### Assignment
Give again, word for word, every line in the entries below from the line with "(if (!u.woken ||" up to and including the line with "scores := mdel", and no other line.

** Opening Given records block **

/-- Checks, packs, quarantine, bands, journal and replay (R446, R449 to R459, R467, R471). That FEED counts modulo 2^27 is
the model's reading (DEDUCED, log entry 39). -/
def Obligations.ChecksAndPacks : Prop :=
  (∀ (s u : State) (h : CmdHdr) (first n : Nat) (item : Record → List Byte), s.runs h 0x0700 u → n = 1 ∨ n = 2 →
    (∀ r, item r = toLe 2 (r.encode u.self (isCommander h.session)).length ++ r.encode u.self (isCommander h.session) ++
      toLe (ceilDiv (2 + (r.encode u.self (isCommander h.session)).length) 4 * 4 -
        (2 + (r.encode u.self (isCommander h.session)).length)) 0) →
    (u.recordOf h.session first = none → exec (.fsrRead h first n) s = .next (u.reply h.session h.seq stReelRange [])) ∧
    (∀ r, u.recordOf h.session first = some r → exec (.fsrRead h first n) s = .next (u.reply h.session h.seq stOk
      (toLe 8 (u.newestRecord h.session) ++ (r :: (if n = 2 then (u.recordOf h.session (first + 1)).toList else [])).flatMap
        item)))) ∧
  (∀ (s u : State) (h : CmdHdr) (n : Nat), s.runs h 0x0701 u →
    (u.newestRecord h.session < n → exec (.fsrAck h n) s = .next (u.reply h.session h.seq stReelRange [])) ∧
    (n ≤ u.newestRecord h.session → isCommander h.session = true → exec (.fsrAck h n) s = .next (State.reply { u with
      checks := { u.checks with commanderAck := max u.checks.commanderAck n } } h.session h.seq stOk [])) ∧
    (n ≤ u.newestRecord h.session → isCommander h.session = false → exec (.fsrAck h n) s = .next ((u.modSession h.session fun x =>
      { x with fsrAck := max x.fsrAck n }).reply h.session h.seq stOk []))) ∧
  (∀ (s u v w : State) (h : CmdHdr) (k off total len : Nat) (clear : Bool) (data : List Byte), s.runs h 0x0702 u → k ≤ 15 →
    data.length ≤ 1424 → off + data.length ≤ 2 ^ 22 → data ≠ [] → v = (if clear = true then u.emptyPack k else u) →
    w = (v.poke (packBase k + off) data).packSlot k false → total = off + data.length →
    len = w.peekLe (packBase k + 0xC) 4 →
    (exec (.packLoad h k false clear off data) s = .next (w.reply h.session h.seq stOk [])) ∧
    (w.packGood k total = false → exec (.packLoad h k true clear off data) s =
      .next ((w.emptyPack k).reply h.session h.seq stMalformed [])) ∧
    (w.packGood k total = true → ∀ good, good = Config.verifies (Config.signingKey 1) (shake256 64 (w.peek (packBase k) len))
        (w.peek (packBase k + len) (total - len)) →
      exec (.packLoad h k true clear off data) s = .next (if good = true then (w.packSlot k true).reply h.session h.seq stOk []
        else (w.emptyPack k).reply h.session h.seq stCoilRefused []))) ∧
  (∀ (s u : State) (h : CmdHdr) (p : Fin 16) (v : Word), s.writes h 0x0101 (Reg.chkPartCtrl p.val + s.dieOffset p.val) u →
    (bit v.toNat 0 = true → pairable (u.part p.val).hanks = false →
      exec (.chkPartCtrl h p v) s = .next (u.reply h.session h.seq stSpliceConflict [])) ∧
    ((bit v.toNat 0 = true → pairable (u.part p.val).hanks = true) → exec (.chkPartCtrl h p v) s =
      .next ((u.setReg (Reg.chkPartCtrl p.val) (v.toNat % 2 + 16 * bits v.toNat 6 4)).reply h.session h.seq stOk []))) ∧
  (∀ (s u : State) (h : CmdHdr) (k : Fin 128) (v : Word),
    (s.writes h 0x0101 (Reg.chkStrandQset (k.val / 32) (k.val % 32)) u → (v.toNat % 2 ^ 20 ≠ 0 ∨ bit v.toNat 31 = true) →
      exec (.chkStrandQset h k v) s = .next ((u.quarantine k.val v.toNat).reply h.session h.seq stOk [])) ∧
    (s.writes h 0x0101 (Reg.chkStrandQmask (k.val / 32) (k.val % 32)) u → ∀ a m, a = Reg.chkStrandQmask (k.val / 32) (k.val % 32) →
      m = orBits (v.toNat % 2 ^ 20) (if bit v.toNat 31 = true then 2 ^ 31 else 0) →
      exec (.chkStrandQmask h k v) s = .next ((((u.setReg a (andNotBits (u.reg a) m)).modStrand k.val fun x => { x with
        scores := x.scores.filterMap fun e => if bit m e.1 = true then scoreLeft u.now e else some e,
        released := some (u.now, m) }).freeAvail k.val).reply h.session h.seq stOk []))) ∧
  (∀ (s u : State) (h : CmdHdr) (p : Fin 16) (v : Word),
    (s.writes h 0x0101 (Reg.gblDetPartJrnlRd p.val) u → exec (.gblDetPartJrnlRd h p v) s = .next (State.reply
      (if (u.journal p.val).area.2.2 < ((u.journal p.val).wr + 2 ^ 32 - v.toNat) % 2 ^ 32 then u
        else u.setReg (Reg.gblDetPartJrnlRd p.val) v.toNat) h.session h.seq stOk [])) ∧
    (s.writes h 0x0101 (Reg.gblDetPartReplay p.val) u → ∀ old new, old = bits (u.reg (Reg.gblDetPartReplay p.val)) 27 1 →
      new = bits v.toNat 27 1 → exec (.gblDetPartReplay h p v) s = .next ((u.setReg (Reg.gblDetPartReplay p.val)
        (v.toNat % 2 + 2 * (if (new + 2 ^ 27 - old) % 2 ^ 27 < 2 ^ 26 then new else old))).reply h.session h.seq stOk []))) ∧
  (∀ (s u : State) (d : Fin 4) (t i k : Nat) (x : Pack), u = s.tick t → x = u.packOf d.val →
    bit (u.reg (Reg.chkPackCtrl d.val)) 0 = true →
    x.at_ + 1000000000 * max 1 (bits (u.reg (Reg.chkPackCtrl d.val)) 15 8) ≤ u.now → i = (x.last + 1) % 32 → k = 32 * d.val + i →
    exec (.packRotation d t) s = .next (u.setPack d.val (u.packNext ⟨i, u.now, some k, none, []⟩
      (if (!u.woken || (u.dom (hankDom (hankOf k))).state == .on) = true then u.packTests k else [])))) ∧
  (∀ (s u v w : State) (d : Fin 4) (r : PackResult) (t st g : Nat) (x : Pack) (c : PackTest), u = s.tick t → x = u.packOf d.val →
    x.strand = some st → x.cur = some c → u.packMayRun st = true → v = u.inc (Reg.chkPackRunCount d.val) →
    w = v.setPack d.val (u.packNext x x.rest) → g = hankOf st →
    (r.telltale = c.expected → isBlocking r.status = false → r.us ≤ c.bound →
      exec (.packTestEnd d r t) s = .next (w.modStrand st fun y => { y with packPasses := (y.packPasses + 1) % 65536 })) ∧
    ((r.telltale ≠ c.expected ∨ isBlocking r.status = true ∨ c.bound < r.us) →
      exec (.packTestEnd d r t) s = .next (((w.inc (Reg.chkPackFailCount d.val)).fsr { w.record 6 (w.partOf g) with
        status := if r.status = 0 then none else some r.status,
        wher := [(0, d.val), (1, g), (3, st)], strand := some ((w.hank g).band, c.pattern, (w.hank g).temp),
        pack := some (c.id, c.version, c.num),
        telltales := some (c.expected, r.telltale) }).scoreRise st (4 * (w.hank g).band + c.pattern)))) ∧
  (∀ (s u : State) (k : Fin 128) (c : Fin 20) (t n a : Nat), u = s.tick t → mget (u.strand k.val).scores c.val = some (n, a) →
    a + 86400000000000 ≤ u.now → exec (.scoreDecay k c t) s = .next (u.modStrand k.val fun x => { x with
      scores := mdel x.scores c.val })) ∧
  ∀ (s u : State) (g : Fin 16) (c : LoadCounts) (t pat : Nat) (a b : Int) (x : Hank), u = s.tick t → x = u.hank g.val →
    (u.spot g.val).a = some a → (u.spot g.val).b = some b →
    pat = (if 20 ≤ max c.power x.lastPower - min c.power x.lastPower then 3 else if 500 ≤ c.matrix then 0
      else if 500 ≤ c.vector then 1 else 2) →
    exec (.bandClassify g c t) s = .next (foldS (fun s i => s.freeAvail (8 * g.val + i)) (u.modHank g.val fun h => { h with
      pattern := pat, lastPower := c.power, temp := max a b, banded := true,
      band := if h.banded = true then bandNext h.band (max a b) else bandOf (max a b) }) (upTo 8))
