-- ==== Sys2Proof/Laws/State.lean ====
section
/-! SUPPORT. What each named update of Machine/Ops.lean does to each field of State: one lemma for each field of each update,
true by rfl, so that a proof about State never unfolds a record update. -/

namespace Sys2Proof.Machine

/-! State.tick -/

@[simp] theorem tick_pending (s : State) (t : Nat) : (s.tick t).pending = s.pending := rfl
@[simp] theorem tick_now (s : State) (t : Nat) : (s.tick t).now = max s.now t := rfl
@[simp] theorem tick_fresh (s : State) (t : Nat) : (s.tick t).fresh = s.fresh := rfl
@[simp] theorem tick_regs (s : State) (t : Nat) : (s.tick t).regs = s.regs := rfl
@[simp] theorem tick_mem (s : State) (t : Nat) : (s.tick t).mem = s.mem := rfl
@[simp] theorem tick_owners (s : State) (t : Nat) : (s.tick t).owners = s.owners := rfl
@[simp] theorem tick_strands (s : State) (t : Nat) : (s.tick t).strands = s.strands := rfl
@[simp] theorem tick_dieKnots (s : State) (t : Nat) : (s.tick t).dieKnots = s.dieKnots := rfl
@[simp] theorem tick_hanks (s : State) (t : Nat) : (s.tick t).hanks = s.hanks := rfl
@[simp] theorem tick_parts (s : State) (t : Nat) : (s.tick t).parts = s.parts := rfl
@[simp] theorem tick_units (s : State) (t : Nat) : (s.tick t).units = s.units := rfl
@[simp] theorem tick_ctls (s : State) (t : Nat) : (s.tick t).ctls = s.ctls := rfl
@[simp] theorem tick_errLogs (s : State) (t : Nat) : (s.tick t).errLogs = s.errLogs := rfl
@[simp] theorem tick_errDropped (s : State) (t : Nat) : (s.tick t).errDropped = s.errDropped := rfl
@[simp] theorem tick_fairlead (s : State) (t : Nat) : (s.tick t).fairlead = s.fairlead := rfl
@[simp] theorem tick_ecron (s : State) (t : Nat) : (s.tick t).ecron = s.ecron := rfl
@[simp] theorem tick_sessions (s : State) (t : Nat) : (s.tick t).sessions = s.sessions := rfl
@[simp] theorem tick_hostPorts (s : State) (t : Nat) : (s.tick t).hostPorts = s.hostPorts := rfl
@[simp] theorem tick_recoveries (s : State) (t : Nat) : (s.tick t).recoveries = s.recoveries := rfl
@[simp] theorem tick_meters (s : State) (t : Nat) : (s.tick t).meters = s.meters := rfl
@[simp] theorem tick_ptp (s : State) (t : Nat) : (s.tick t).ptp = s.ptp := rfl
@[simp] theorem tick_lease (s : State) (t : Nat) : (s.tick t).lease = s.lease := rfl
@[simp] theorem tick_kv (s : State) (t : Nat) : (s.tick t).kv = s.kv := rfl
@[simp] theorem tick_serve (s : State) (t : Nat) : (s.tick t).serve = s.serve := rfl
@[simp] theorem tick_dispatch (s : State) (t : Nat) : (s.tick t).dispatch = s.dispatch := rfl
@[simp] theorem tick_video (s : State) (t : Nat) : (s.tick t).video = s.video := rfl
@[simp] theorem tick_update (s : State) (t : Nat) : (s.tick t).update = s.update := rfl
@[simp] theorem tick_power (s : State) (t : Nat) : (s.tick t).power = s.power := rfl
@[simp] theorem tick_thermo (s : State) (t : Nat) : (s.tick t).thermo = s.thermo := rfl
@[simp] theorem tick_start (s : State) (t : Nat) : (s.tick t).start = s.start := rfl
@[simp] theorem tick_security (s : State) (t : Nat) : (s.tick t).security = s.security := rfl
@[simp] theorem tick_journals (s : State) (t : Nat) : (s.tick t).journals = s.journals := rfl
@[simp] theorem tick_checks (s : State) (t : Nat) : (s.tick t).checks = s.checks := rfl
@[simp] theorem tick_snaps (s : State) (t : Nat) : (s.tick t).snaps = s.snaps := rfl
@[simp] theorem tick_sent (s : State) (t : Nat) : (s.tick t).sent = s.sent := rfl
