-- ==== Sys2Proof/Laws/KeepsRamp.lean ====
section
/-! SUPPORT. What the operations of Machine/Ramp.lean keep: one lemma for each. -/

namespace Sys2Proof.Machine

set_option linter.all false
set_option Elab.async false

variable {kc kn : Bool} {F : Field → Bool} {old s : State}

theorem countGate_keeps {p g : Nat} (hK : Keeps kc kn F old s) (hT : Within 134217860 F := by exact within_of rfl (by assumption)) :
    Keeps kc kn F old (State.countGate s p g) := by
  unfold State.countGate
  repeat' first
    | with_reducible assumption
    | exact within_of rfl hT
    | with_reducible intro _
    | with_reducible apply bump_keeps
    | with_reducible apply modHank_keeps
    | (have x : True := trivial
       extract_lets +onlyGivenNames x
       first
       | ((first
           | (have z := x; guard_hyp z : State; clear z; refine keeps_via (x := x) ?_ (fun hx => ?_))
           | (have z := x.2; guard_hyp z : State; clear z; refine keeps_via (x := x.2) ?_ (fun hx => ?_))
           | (have z := x.2.2; guard_hyp z : State; clear z; refine keeps_via (x := x.2.2) ?_ (fun hx => ?_))
           | (have z := x.1; guard_hyp z : State; clear z; refine keeps_via (x := x.1) ?_ (fun hx => ?_)))
          rotate_left
          try clear_value x
          rotate_right
          dsimp -zeta only [x])
       | (fail_if_success (have z := x; guard_hyp z : True)
          try clear_value x))
    | ((with_reducible refine keeps_mk rfl ?_); first | with_reducible assumption | exact within_of rfl hT | (with_reducible apply bump_keeps) | (with_reducible apply modHank_keeps) | split | dsimp -zeta only)
    | with_reducible refine keeps_fst (by with_reducible assumption) ?_
    | with_reducible refine keeps_snd (by with_reducible assumption) ?_
    | with_reducible refine keeps_thd (by with_reducible assumption) ?_
    | split
    | dsimp -zeta only

theorem aimHank_keeps {p g : Nat} (hK : Keeps kc kn F old s) (hT : Within 134217860 F := by exact within_of rfl (by assumption)) :
    Keeps kc kn F old (State.aimHank s p g) := by
  unfold State.aimHank
  repeat' first
    | with_reducible assumption
    | exact within_of rfl hT
    | with_reducible intro _
    | with_reducible apply modHank_keeps
    | with_reducible apply countGate_keeps
    | ((with_reducible refine keeps_mk rfl ?_); first | with_reducible assumption | exact within_of rfl hT | (with_reducible apply modHank_keeps) | (with_reducible apply countGate_keeps) | split | dsimp only)
    | dsimp only

theorem gate__keeps {p g : Nat} {w : HitchWord} (hK : Keeps kc kn F old s) (hT : Within 134217860 F := by exact within_of rfl (by assumption)) :
    Keeps kc kn F old (State.gate_ s p g w) := by
  unfold State.gate_
  repeat' first
    | with_reducible assumption
    | exact within_of rfl hT
    | with_reducible intro _
    | with_reducible apply modHank_keeps
    | with_reducible apply countGate_keeps
    | ((with_reducible refine keeps_mk rfl ?_); first | with_reducible assumption | exact within_of rfl hT | (with_reducible apply modHank_keeps) | (with_reducible apply countGate_keeps) | split | dsimp only)
    | dsimp only

theorem followStep_keeps {g : Nat} (hK : Keeps kc kn F old s) (hT : Within 128 F := by exact within_of rfl (by assumption)) :
    Keeps kc kn F old (State.followStep s g) := by
  unfold State.followStep
  repeat' first
    | with_reducible assumption
    | exact within_of rfl hT
    | with_reducible intro _
    | with_reducible apply modHank_keeps
    | ((with_reducible refine keeps_mk rfl ?_); first | with_reducible assumption | exact within_of rfl hT | (with_reducible apply modHank_keeps) | split | dsimp only)
    | split
    | dsimp only

theorem warmTo_keeps {floor : Nat} (hK : Keeps kc kn F old s) (hT : Within 134217728 F := by exact within_of rfl (by assumption)) :
    Keeps kc kn F old (State.warmTo s floor) := by
  unfold State.warmTo
  repeat' first | with_reducible assumption | exact within_of rfl hT | ((with_reducible refine keeps_mk rfl ?_); first | with_reducible assumption | exact within_of rfl hT | split | dsimp only) | dsimp only

end Sys2Proof.Machine
end

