-- ==== Sys2Proof/Laws/KeepsVector.lean ====
section
/-! SUPPORT. What the operations of Machine/Vector.lean keep: one lemma for each. -/

namespace Sys2Proof.Machine

set_option linter.all false
set_option Elab.async false

variable {kc kn : Bool} {F : Field → Bool} {old s : State}

theorem setLanes_keeps {st r : Nat} {vs : List Nat} (hK : Keeps kc kn F old s) (hT : Within 32 F := by exact within_of rfl (by assumption)) :
    Keeps kc kn F old (State.setLanes s st r vs) := by
  unfold State.setLanes
  repeat' first
    | with_reducible assumption
    | exact within_of rfl hT
    | with_reducible intro _
    | with_reducible apply modStrand_keeps
    | with_reducible apply foldS_keeps
    | ((with_reducible refine keeps_mk rfl ?_); first | with_reducible assumption | exact within_of rfl hT | (with_reducible apply modStrand_keeps) | with_reducible apply foldS_keeps | split | dsimp only)
    | dsimp only

theorem vecResult_keeps {r : Run} {u : Upset} {rs : List (Nat × Nat)} (hK : Keeps kc kn F old s) (hT : Within 36 F := by exact within_of rfl (by assumption)) :
    Keeps kc kn F old (State.vecResult s r u rs).2.2 := by
  unfold State.vecResult
  repeat' first
    | with_reducible assumption
    | exact within_of rfl hT
    | with_reducible apply residueUpset_keeps
    | with_reducible apply arith_keeps
    | with_reducible apply setLanes_keeps
    | (have x : True := trivial
       extract_lets +onlyGivenNames x
       first
       | ((first
           | (have z := x; guard_hyp z : State; clear z; refine keeps_via (x := x) ?_ (fun hx => ?_))
           | (have z := x.2; guard_hyp z : State; clear z; refine keeps_via (x := x.2) ?_ (fun hx => ?_))
           | (have z := x.2.2; guard_hyp z : State; clear z; refine keeps_via (x := x.2.2) ?_ (fun hx => ?_))
           | (have z := x.1; guard_hyp z : State; clear z; refine keeps_via (x := x.1) ?_ (fun hx => ?_)))
          rotate_left
          try clear_value x
          rotate_right
          dsimp -zeta only [x])
       | (fail_if_success (have z := x; guard_hyp z : True)
          try clear_value x))
    | split
    | dsimp -zeta only

theorem runVec_keeps {st : Nat} {u : Upset} {vop : Nat} {f : List Nat → List Nat → List Nat → List (Nat × Nat)} (hK : Keeps kc kn F old s) (hT : Within 10813032430 F := by exact within_of rfl (by assumption)) :
    Keeps kc kn F old (State.runVec s st u vop f) := by
  unfold State.runVec
  repeat' first
    | with_reducible assumption
    | exact within_of rfl hT
    | with_reducible intro _
    | with_reducible apply runHitch_keeps
    | with_reducible apply vecResult_keeps
    | (have x : True := trivial
       extract_lets +onlyGivenNames x
       first
       | ((first
           | (have z := x; guard_hyp z : State; clear z; refine keeps_via (x := x) ?_ (fun hx => ?_))
           | (have z := x.2; guard_hyp z : State; clear z; refine keeps_via (x := x.2) ?_ (fun hx => ?_))
           | (have z := x.2.2; guard_hyp z : State; clear z; refine keeps_via (x := x.2.2) ?_ (fun hx => ?_))
           | (have z := x.1; guard_hyp z : State; clear z; refine keeps_via (x := x.1) ?_ (fun hx => ?_)))
          rotate_left
          try clear_value x
          rotate_right
          dsimp -zeta only [x])
       | (fail_if_success (have z := x; guard_hyp z : True)
          try clear_value x))
    | with_reducible refine keeps_fst (by with_reducible assumption) ?_
    | with_reducible refine keeps_snd (by with_reducible assumption) ?_
    | with_reducible refine keeps_thd (by with_reducible assumption) ?_
    | split
    | dsimp -zeta only
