theorem finishResume_keeps {q : Nat} (hK : Keeps kc kn F old s) (hT : Within 6291456 F := by exact within_of rfl (by assumption)) :
    Keeps kc kn F old (State.finishResume s q) := by
  unfold State.finishResume
  repeat' first
    | with_reducible assumption
    | exact within_of rfl hT
    | with_reducible intro _
    | with_reducible apply modSeq_keeps
    | with_reducible apply setChains_keeps
    | (have x : True := trivial
       extract_lets +onlyGivenNames x
       first
       | ((first
           | (have z := x; guard_hyp z : State; clear z; refine keeps_via (x := x) ?_ (fun hx => ?_))
           | (have z := x.2; guard_hyp z : State; clear z; refine keeps_via (x := x.2) ?_ (fun hx => ?_))
           | (have z := x.2.2; guard_hyp z : State; clear z; refine keeps_via (x := x.2.2) ?_ (fun hx => ?_))
           | (have z := x.1; guard_hyp z : State; clear z; refine keeps_via (x := x.1) ?_ (fun hx => ?_)))
          rotate_left
          try clear_value x
          rotate_right
          dsimp -zeta only [x])
       | (fail_if_success (have z := x; guard_hyp z : True)
          try clear_value x))
    | ((with_reducible refine keeps_mk rfl ?_); first | with_reducible assumption | exact within_of rfl hT | (with_reducible apply modSeq_keeps) | (with_reducible apply setChains_keeps) | split | dsimp -zeta only)
    | with_reducible refine keeps_fst (by with_reducible assumption) ?_
    | with_reducible refine keeps_snd (by with_reducible assumption) ?_
    | with_reducible refine keeps_thd (by with_reducible assumption) ?_
    | split
    | dsimp -zeta only

theorem finishResumes_keeps {p : Nat} (hK : Keeps kc kn F old s) (hT : Within 6291456 F := by exact within_of rfl (by assumption)) :
    Keeps kc kn F old (State.finishResumes s p) := by
  unfold State.finishResumes
  repeat' first
    | with_reducible assumption
    | exact within_of rfl hT
    | with_reducible intro _
    | with_reducible apply finishResume_keeps
    | with_reducible apply foldS_keeps
    | dsimp only

theorem sendShip_keeps {x : Ship} {payload : List Byte} {resend : Bool} (hK : Keeps kc kn F old s) (hT : Within 10813032366 F := by exact within_of rfl (by assumption)) :
    Keeps kc kn F old (State.sendShip s x payload resend) := by
  unfold State.sendShip
  repeat' first
    | with_reducible assumption
    | exact within_of rfl hT
    | with_reducible apply originate_keeps
    | (have x : True := trivial
       extract_lets +onlyGivenNames x
       first
       | ((first
           | (have z := x; guard_hyp z : State; clear z; refine keeps_via (x := x) ?_ (fun hx => ?_))
           | (have z := x.2; guard_hyp z : State; clear z; refine keeps_via (x := x.2) ?_ (fun hx => ?_))
           | (have z := x.2.2; guard_hyp z : State; clear z; refine keeps_via (x := x.2.2) ?_ (fun hx => ?_))
           | (have z := x.1; guard_hyp z : State; clear z; refine keeps_via (x := x.1) ?_ (fun hx => ?_)))
          rotate_left
          try clear_value x
          rotate_right
          dsimp -zeta only [x])
       | (fail_if_success (have z := x; guard_hyp z : True)
          try clear_value x))
    | ((with_reducible refine keeps_mk rfl ?_); first | with_reducible assumption | exact within_of rfl hT | (with_reducible apply originate_keeps) | split | dsimp -zeta only)
    | dsimp -zeta only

** Closing Given records block **

### Expected output
      (if (!u.woken || (u.dom (hankDom (hankOf k))).state == .on) = true then u.packTests k else [])))) ∧
  (∀ (s u v w : State) (d : Fin 4) (r : PackResult) (t st g : Nat) (x : Pack) (c : PackTest), u = s.tick t → x = u.packOf d.val →
    x.strand = some st → x.cur = some c → u.packMayRun st = true → v = u.inc (Reg.chkPackRunCount d.val) →
    w = v.setPack d.val (u.packNext x x.rest) → g = hankOf st →
    (r.telltale = c.expected → isBlocking r.status = false → r.us ≤ c.bound →
      exec (.packTestEnd d r t) s = .next (w.modStrand st fun y => { y with packPasses := (y.packPasses + 1) % 65536 })) ∧
    ((r.telltale ≠ c.expected ∨ isBlocking r.status = true ∨ c.bound < r.us) →
      exec (.packTestEnd d r t) s = .next (((w.inc (Reg.chkPackFailCount d.val)).fsr { w.record 6 (w.partOf g) with
        status := if r.status = 0 then none else some r.status,
        wher := [(0, d.val), (1, g), (3, st)], strand := some ((w.hank g).band, c.pattern, (w.hank g).temp),
        pack := some (c.id, c.version, c.num),
        telltales := some (c.expected, r.telltale) }).scoreRise st (4 * (w.hank g).band + c.pattern)))) ∧
  (∀ (s u : State) (k : Fin 128) (c : Fin 20) (t n a : Nat), u = s.tick t → mget (u.strand k.val).scores c.val = some (n, a) →
    a + 86400000000000 ≤ u.now → exec (.scoreDecay k c t) s = .next (u.modStrand k.val fun x => { x with
      scores := mdel x.scores c.val })) ∧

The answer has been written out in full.